By Nguyen Le · September 1, 2014

The fear is strong in 2014 when none of the horror outings thus far climb above mediocrity. Besides, Oculus, The Purge: Anarchy, The Quiet Ones, Michael King and Deliver Us from Evil summon more yawns than screams. As for this? It manages to find the “middle ground” called weak gasping.

Lara Croft’s forgotten child Scarlett (Prowl’s Perdita Weeks) loves to dig, prioritizing what she will find over the dangers involved. No surprise then, that a PhD and knowledge of six languages (two of them dead) might get her plus her band of explorers killed down the Catacombs of Paris.

Once Act 1 is out of the way, As Above, So Below’s biggest surprise surfaces: it doesn’t take place in the Catacombs. Had it not for the French elements in Scarlett and company’s underground trek – a couple of bricks painted with “Rue de…”, the accented not-guides-for-Scarlett-but-are-guides-for-viewers and the name Nicholas Flamel – the film’s setting could have been any network of underground tunnels on Earth. Blame the awesome promo materials for overplaying this detail. Then again, it’s impossible to think the party supervising the Catacombs will allow the film’s set pieces to be pulled off within its skull-littered corridors. Make that one more frustrating point to add to the list, besides the fact that once again found footage gets to be the approach to horrify viewers.  
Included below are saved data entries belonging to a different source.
-- ==== Sys2Proof/Syntax.lean ====
section
/-! DEFINITION. The commands of the block: one constructor per row of the operation and event table,
with the operands the part cannot know by itself (log entry 3): register values, which job, slot,
lane or board, answers of sticks and hubs, rail levels, image memory read errors, and the bytes the
host has written into the window since the command before. -/

namespace Sys2Proof

/-- The strap values captured at the release of a power-on or pin reset (R163). -/
structure Straps where
  lanes : BitVec 4
  memory1GiB : Bool
  reference40MHz : Bool
  deriving DecidableEq, Repr

/-- One interface of a stick's first configuration, as read in step 3 of an attempt (R60). -/
structure Iface where
  cls : Byte
  commandSet : Byte
  transport : Byte
  bulkIn : Nat
  bulkOut : Nat
  deriving DecidableEq, Repr

/-- The status of a stick's status reply (R104). -/
inductive ReplyStatus where
  | passed
  | failed
  | phaseError
  deriving DecidableEq, Repr

/-- The category a stick gives for its last failure (R104). -/
inductive SenseCategory where
  | notReady
  | unitAttention
  | mediumFault
  | hardwareFault
  | writeProtected
  | illegalRequest
  | other
  deriving DecidableEq, Repr

/-- What the part observed of a sense query (R105). -/
inductive SenseSeen where
  | stalled
  | malformed
  | replied (status : ReplyStatus) (residue : Word) (category : SenseCategory)
  deriving DecidableEq, Repr

/-- What the part observed in the status stage (R104, R105). -/
inductive StatusSeen where
  | stalled
  | replied (length : Nat) (marker tag residue : Word) (status : ReplyStatus)
  deriving DecidableEq, Repr

/-- What the part observed of a DATA transaction (R104): a stall of the command or data stage, the
bytes moved, the data of a read, the answer to a capacity query, the status stage, the sense query. -/
structure DataAnswer where
  commandStalled : Bool
  dataStalled : Bool
  moved : Nat
  data : List Byte
  lastBlock : Word
  blockLength : Word
  status : StatusSeen
  sense : SenseSeen
  deriving DecidableEq, Repr

/-- The answer to a CONTROL transaction (R60, R111, R127, R139). -/
inductive ControlAnswer where
  | good
  | refused
  | disconnected
  | description (vendor product : Half) (serialIndex : Byte) (ifaces : List Iface)
  | serial (chars : List Half)
  | recovery (reset clearIn clearOut : Bool)
  deriving DecidableEq, Repr

/-- The completion of a transaction (R133). -/
inductive Answer where
  | data (a : DataAnswer)
  | control (a : ControlAnswer)
  deriving DecidableEq, Repr

/-- How an exchange of a bring-up or rebuild ends (R121): with success; with a description of the
device; with the lower hub configured, its port status showing ports held in overcurrent (R152);
without success; or at its 500 ms. -/
inductive ExchangeEnd where
  | ok
  | described (isHub : Bool) (ports : Nat) (powerSwitching indicators : Bool)
  | configured (overcurrent : BitVec 4)
  | failed
  | timedOut
  deriving DecidableEq, Repr

/-- How the reads of an intake went (R35): no error, an error in the cell, or in digest entry n. -/
inductive IntakeRead where
  | ok
  | cellError
  | digestError
  deriving DecidableEq, Repr

/-- The commands, in the order of the operation and event table. `host` lists the bytes the host has
written into the window before the command, in issue order (R169). -/
inductive Instr where
  | powerOnReset (straps : Straps)
  | pinReset (straps : Straps)
  | softReset (enableBit : Bool)
  | enable
  | quiesce
  | engineQuiesced
  | attention (value : Word) (host : List Host.Cell)
  | causeClear (value : Word)
  | causeEnableWrite (value : Word)
  | registerWrite (offset : Nat) (value : Word)
  | scanIntervalExpiry
  | commandCountRead (error : Bool) (host : List Host.Cell)
  | publishFieldRead (job : JobIx) (error : Bool) (host : List Host.Cell)
  | consumedCountRead (error : Bool) (host : List Host.Cell)
  | applySettings
  | settingsRecordReadDone (error : Bool) (host : List Host.Cell)
  | outcomeListChangeJudge
  | unknownCommand
  | defineJob
  | jobRecordReadDone (error : Bool) (host : List Host.Cell)
  | extentEntryRead (error : Bool) (host : List Host.Cell)
  | setPriority
  | pauseJob
  | resumeJob
  | closeJob
  | abortJob
  | releaseJob
  | startPass
  | assignSlots
  | setFilter
  | filterRecordReadDone (error : Bool) (host : List Host.Cell)
  | ejectSlot
  | setIndicator
  | restoreBoard
  | portRestore
  | intakeStart
  | intakeDone (read : IntakeRead) (host : List Host.Cell)
  | jobPaused (job : JobIx)
  | jobEnded (job : JobIx)
  | passEnd (job : JobIx)
  | lagHoldTimerExpiry (job : JobIx)
  | pendingEndApply (slot : SlotIx)
  | attachNotice (slot : SlotIx)
  | detachNotice (slot : SlotIx)
  | overcurrentNotice (slot : SlotIx)
  | hubLoss (lane : LaneIx) (hubPort : Fin 5)
  | attachRelease (slot : SlotIx)
  | settleTimerExpiry (slot : SlotIx)
  | backoffTimerExpiry (slot : SlotIx)
  | blinkPhaseToggle
  | laneGrant (lane : LaneIx)
  | transactionCompletion (slot : SlotIx) (answer : Answer) (digestError : Bool) (host : List Host.Cell)
  | transactionTimerExpiry (slot : SlotIx)
  | lateAnswer (slot : SlotIx) (bulk : Bool) (tag : Word) (statusStage : Bool)
  | retryWaitExpiry (lane : LaneIx)
  | bringUpStart (lane : LaneIx)
  | bringUpExchangeEnd (lane : LaneIx) (result : ExchangeEnd) (connected : BitVec 16)
  | rebuildExchangeEnd (lane : LaneIx) (result : ExchangeEnd) (connected : BitVec 16)
  | conversionStart
  | conversionDone (level : Fin 16)
  | powerGroupIntervalExpiry (board : LaneIx)
  | outcomeRecordWriteStart
  | outcomeRecordWriteDone
  | commandSnapshotReturn (error : Bool) (host : List Host.Cell)
  | copyDataReadError (slot : SlotIx)
  deriving DecidableEq, Repr

end Sys2Proof
end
That being said, director Dowdle and team nail the claustrophobic atmosphere. Switching between conventional and helmet cams make everything feels tight and suffocating; at one point I did find myself hyperventilating slightly. The uneasiness of the setting is nicely reinforced thanks to our characters’ visions, appearances of unexplained characters like an all-witch choir or those wandering Death Eaters-like creatures, an otherworldly siren and the bizarre layout of the tunnels. Dowdle has the skills to bring the best out of an enclosed setting à la Neil Marshall’s fantastic The Descent. Shame the similarities end there.

As Above, So Below’s scary moments could have been the real deal, but the best they can do is disturb. Sequences aren’t seen in the trailers, i.e. not the piano or burning car, are quite brilliant idea-wise, sadly they are executed in a manner that is either too rushed or accompanied by the accidental turn of the volume knob to 11. It doesn’t help that the characters are unexciting and unrealistic, spewing equally unexciting and unrealistic lines. There is Scarlett’s ex-boyfriend George (Mad Men’s Ben Feldman), let’s say at one point he will confess how much he really loves her. Cameraman Jacob (The Purge’s Edwin Hodge) doesn’t feel safe in a place like this, maybe he should be comforted by Scarlett. The explorer trio Papillon, Zed and Souxie (Frank’s Francois Civil, Zero Dark Thirty’s Ali Marhyar and in her acting debut, respectively) have never been to this part of the tunnels before, by logic they should bicker with Scarlett. Everything has ‘safe’ written all over it undermines whatever newness the premise and plot elements contain. At least Weeks is convincing as a passionate archeologist, constant bossiness and ‘can-we-just-blow-it-off-and-move-on’ attitude aside.

Uncomfortable is definitely the word to describe the position of As Above, So Below in my mind – it runs on ‘interesting’ but doesn’t want to operate there. Either pop in The Descent or, even better, get the first three Indiana Jones films and do a marathon.